Was there a certain point in time when music began to vanish from the lives of the village dwellers?
These processes take a very long time, and they continue up to this day. I really don't think it's about the war, because then one could also throw wedding parties – you just had to pay a tax. What was more significant was the appearance of a harmonium, and of the equal temperament system of tuning, which is not so capable of rendering singing. The harmonium is loud, and the singers had to begin to shout over each other. But nowadays, even at modern-style weddings, you can hear the echoes of tradition. The figure of an MC, who calls upon not very refined ways of having fun, filled with erotic subtext – that is an echo of the wedding theatres.
Something important is happening now. I believe – I don't think I will live to see it – that there will be a conscious return to tradition, the way that it has happened in the Netherlands and in Scandinavia. Nowadays, the culture of the village is kept alive thanks to the city - rural festivals and parties are a success because city folk come to see them.
We are celebrating the Year of Kolberg, which was officially announced by the Polish government. How does one bring the two realities together – the village culture, which is always a grass-roots initiative and something independent by nature, and the official celebrations, which are established 'at the top', in the city?
First of all, it's a good thing that Kolberg is spoken about. Even in the 1980s, many ethnographers didn't consider him a scientist, and the value of his work was diminished. But Kolberg, and Chopin – whom he adored – are both gentlemen who played a major part in shaping the myth of Polish culture.
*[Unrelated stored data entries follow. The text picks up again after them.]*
/-- Step 6: with every participant's copies confirmed the coordinator sends COMMIT. -/
def State.tryCommit (s : State) : State :=
  match s.fabric.reshard with
  | none => s
  | some x =>
    if s.coordinates && x.copying && s.participants.all x.done.contains then
      (s.tellAll (.commit x.epoch.toNat)).commitReshard
    else s

/-- Step 5 begins: COPY has come; an empty table cannot be. -/
def State.startCopies (s : State) : State :=
  match s.fabric.reshard with
  | none => s
  | some x => s.setReshard (some { x with copying := true })

/-- Step 4: with every report the coordinator sends COPY. -/
def State.tryCopy (s : State) : State :=
  match s.fabric.reshard with
  | none => s
  | some x =>
    if s.coordinates && !x.copying && s.participants.all x.drained.contains then
      (s.tellAll (.copy x.epoch.toNat)).startCopies
    else s

/-- The coordinator takes a report of step 3. -/
def State.takeDrained (s : State) (n : Nat) : State :=
  match s.fabric.reshard with
  | none => s
  | some x => if s.coordinates then (s.setReshard (some { x with drained := addNum x.drained n })).tryCopy else s

/-- A report of step 3 that comes before this module's own RESHARD is kept for it (R341). -/
def State.keepDrained (s : State) (n e : Nat) : State :=
  { s with fabric := { s.fabric with early := s.fabric.early ++ [(n, e)] } }

/-- The reports kept for the re-shard that starts. -/
def State.takeEarly (s : State) (e : Nat) : State :=
  let xs := s.fabric.early
  (xs.filter (fun x => x.2 == e)).foldl (fun (t : State) x => t.takeDrained x.1)
    { s with fabric := { s.fabric with early := [] } }

/-- Every round of the old epoch that this module contributes to or folds is over. -/
def State.poursDrained (s : State) : Bool :=
  let old := fun (k : Nat) => (s.pourSlot k).epoch == s.fabric.layout.toNat
  s.fabric.pours.all (fun e => !(old e.1 && e.2.state == 1)) && s.fabric.contribs.all (fun x => !old x.slot)

/-- Step 3: this module reports drained, once. -/
def State.reportDrained (s : State) : State :=
  match s.fabric.reshard with
  | none => s
  | some x =>
    if x.reported || !s.poursDrained then s
    else
      let s := s.setReshard (some { x with reported := true })
      if s.coordinates then s.takeDrained s.fabric.node.toNat else s.sendCtrl s.coordinator (.drained x.epoch.toNat)

/-! ## Copies of the movers that reach other nodes (R207, R326, R341, R408): each SHARD_COPY_COMPLETE takes a copy on, and it waits
while lines it has sent are not answered -/

/-- How far a mover's copy has come. -/
inductive FarEnd where
  | waits (job : FarCopy)
  | failed
  | done (bytes : List Byte)
  deriving DecidableEq, Repr

/-- The lines of other nodes that a range of global addresses touches. -/
def State.globalLines (s : State) (a n : Nat) : List (Nat × Nat) :=
  fabricLines ((partsOf a n).filterMap (fun q => match s.globalAt q.1 with
    | .mem k => if 2 ^ 60 ≤ k then some (k, q.2) else none
    | _ => none))

/-- Sends the next lines of a copy: READs, or WRITEs once its destination is written here. -/
def State.sendFar (s : State) (own : FarOwner) (j : FarCopy) : FarEnd × State :=
  let now := j.lines.take fabricBatch
  (.waits { j with lines := j.lines.drop fabricBatch },
    if j.written then s.sendWrites own.core own.gen own.tile 0 now else s.sendReads own.core own.gen now)

/-- The end of a copy's writes: its last line is read back from another node (R207). -/
def State.endFar (s : State) (own : FarOwner) (j : FarCopy) (dst n : Nat) : FarEnd × State :=
  match (s.globalLines dst n).reverse with
  | x :: _ => if j.back then (.done j.bytes, s)
    else (.waits { j with back := true }, s.sendReads own.core own.gen [x])
  | [] => (.done j.bytes, s)

/-- Takes a copy of n bytes on. Every line of its source is here before a byte moves; a source that fails, one with a marked line
where `whole` asks for clean data, or a refused write fails it. -/
def State.farCopy (s : State) (own : FarOwner) (job : Option FarCopy) (src dst n : Nat) (whole : Bool) : FarEnd × State :=
  let j := job.getD { lines := s.globalLines src n }
  if s.onFabric own.core own.gen then (.waits j, s)
  else
    let rs := s.readsOf own.core own.gen
    let ws := s.writesOf own.core own.gen
    if !rs.isEmpty || !ws.isEmpty then (.failed, (s.dropReads rs).dropWrites ws)
    else if !j.lines.isEmpty then s.sendFar own j
    else if j.written then s.endFar own j dst n
    else
      let r := s.globalRead src n
      if r.2 || (whole && anyBad r.1) then (.failed, s)
      else match s.globalWrite dst r.1 true ⟨own.core, ownUnsent, own.tile⟩ with
      | (.done, s) =>
        let j : FarCopy := { lines := s.globalLines dst n, written := true, bytes := r.1.map Prod.fst }
        if j.lines.isEmpty then s.endFar own j dst n else s.sendFar own j
      | (_, s) => (.failed, s)

/-- The coordinator takes a report of step 5. -/
def State.takeCopied (s : State) (n : Nat) : State :=
  match s.fabric.reshard with
  | none => s
  | some x => if s.coordinates then (s.setReshard (some { x with done := addNum x.done n })).tryCommit else s

/-- Entry i is copied, with its marks (step 5); one that other nodes answer waits for them; the last one is reported. -/
def State.copyEntry (s : State) (i : Nat) : State :=
  match s.fabric.reshard with
  | none => s
  | some x =>
    match x.table[i]? with
    | none => s
    | some e =>
      if !x.copying || x.copied.contains i || s.globalHas 55 e.2.1 e.2.2 then s
      else if s.globalHas 56 e.2.1 e.2.2 then s.failReshard true
      else match s.farCopy ⟨i, ownReshard, 0⟩ (find? x.jobs i) e.1 e.2.1 e.2.2 false with
      | (.waits j, s) => s.setReshard (some { x with jobs := put x.jobs i j })
      | (.failed, s) => s.failReshard true
      | (.done _, s) =>
        let done := addNum x.copied i
        let s := s.setReshard (some { x with copied := done, jobs := drop x.jobs i })
        if done.length < x.table.length then s
        else if s.coordinates then s.takeCopied s.fabric.node.toNat
        else s.sendCtrl s.coordinator (.copied x.epoch.toNat)

/-- RESHARD (R339 to R341, R377). -/
def execReshard (k : CmdRef) (s : State) : Answer :=
  .next (s.runCommand k 0x34 (fun c s =>
    let es := (List.range (c.sub.bufLen.toNat / 32)).map (s.reshardEntry c.sub)
    let t := es.map (fun e => (e.1, e.2.1, e.2.2.1))
    match es.findIdx? (fun e => e.2.2.2) with
    | some i => s.refuse k stBadField (r1Entry i)
    | none =>
      if s.fabric.reshard.isSome then s.refuse k stReshardBusy 0
      else if s.tableBad t then s.refuseCheck c { reason := rsReshardTable }
      else
        let x : Reshard := { ref := k, epoch := BitVec.ofNat 16 (c.sub.arg 0).toNat, table := t,
                             drainMs := fld (c.sub.arg 1) 0 10, startUsec := s.nemar.usec }
        (((s.ack k).setReshard (some x)).takeEarly x.epoch.toNat).reportDrained))

/-- DRAINED (R341): a report of a participant; one before this module's own RESHARD is of the epoch that follows its own. -/
def execDrained (n : NodeId) (s : State) : Answer :=
  .next (if s.fabric.reshard.isNone then s.keepDrained n.toNat (s.fabric.layout + 1).toNat else s.takeDrained n.toNat)

/-- COPY (R341). -/
def execCopy (s : State) : Answer :=
  .next (match s.fabric.reshard with
    | none => s
    | some x => if x.reported then s.startCopies else s)

/-- Every entry is copied here, so that a COMMIT may come. -/
def Reshard.ready (x : Reshard) : Bool := x.copying && x.table.length ≤ x.copied.length

/-- COMMIT (R341). -/
def execCommit (s : State) : Answer :=
  .next (match s.fabric.reshard with
    | none => s
    | some x => if x.ready then s.commitReshard else s)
Without them we would not be who we are. This is really the "national core", the hard drive of national memory. Those who do not understand that what Kolberg had done was something more than what Malinowski accomplished in Melanesia, fail to understand the social and cultural complication of things, this division into lords and simpletons. The real drama of a lack of the middle class, which we never had.
Kolberg not only recorded Polish melodies, he was also preoccupied with ethnic minorities.
He devoted a lot of attention to Ukrainian, Jewish, Slovak, Lithanian, Belarussian, Hungarian and German cultures. This is a transcultural way of thinking. To me, he is a pioneer of a united Europe.
The musicians whom you describe have been brought up in a reality filled with the cultures of other nations, which were often actually more numerous than Polish peasants. This must have been reflected in the music, and now it's in fact all that is left. You can feel the lack of Jewish people the most, of whom remains only the ruins of synagogues and cemeteries that grow into the landscape.
The question of Jews is exceptionally painful, but it's also the case with Roztocze and the Eastern wall, the Łemko, Bojko and Ukrainian minorities. They did everything they could over there in order to break away from the Polish-Ukrainian past. And it is not just the communists' business. It's also true for the researchers, scholars, the directors of cultural centres, and members of the Polish Academy of Sciences.
May this story be a warning to all: 1980, the carnival period of Solidarity, a festival in the town of Kazimierz, with activists who have Solidarity pins decorating their suits. An ensemble of women came, and they sang in the chałacki language [a North-Ukrainian dialect]. I was astonished, I never heard anything like that before! I wanted to record them, and they said the director forbade them, but in the end they agreed. We went somewhere really far, on a little patio, and suddenly a lady from the festival's jury appears. She stands between them and says:
''This is Poland! Here, we sing in Polish''.
The ladies were afraid, and so was I. I wished to throw this lady down some stairs, but those women would not forgive me. For us, it's easy to say that the bad communists cast out the Jews in 1968, and the Ukrainians during the Wisła action. But it was us, the Poles who did that. This knowledge is important for our awareness. Let's not let ourselves get astray by politically charged history.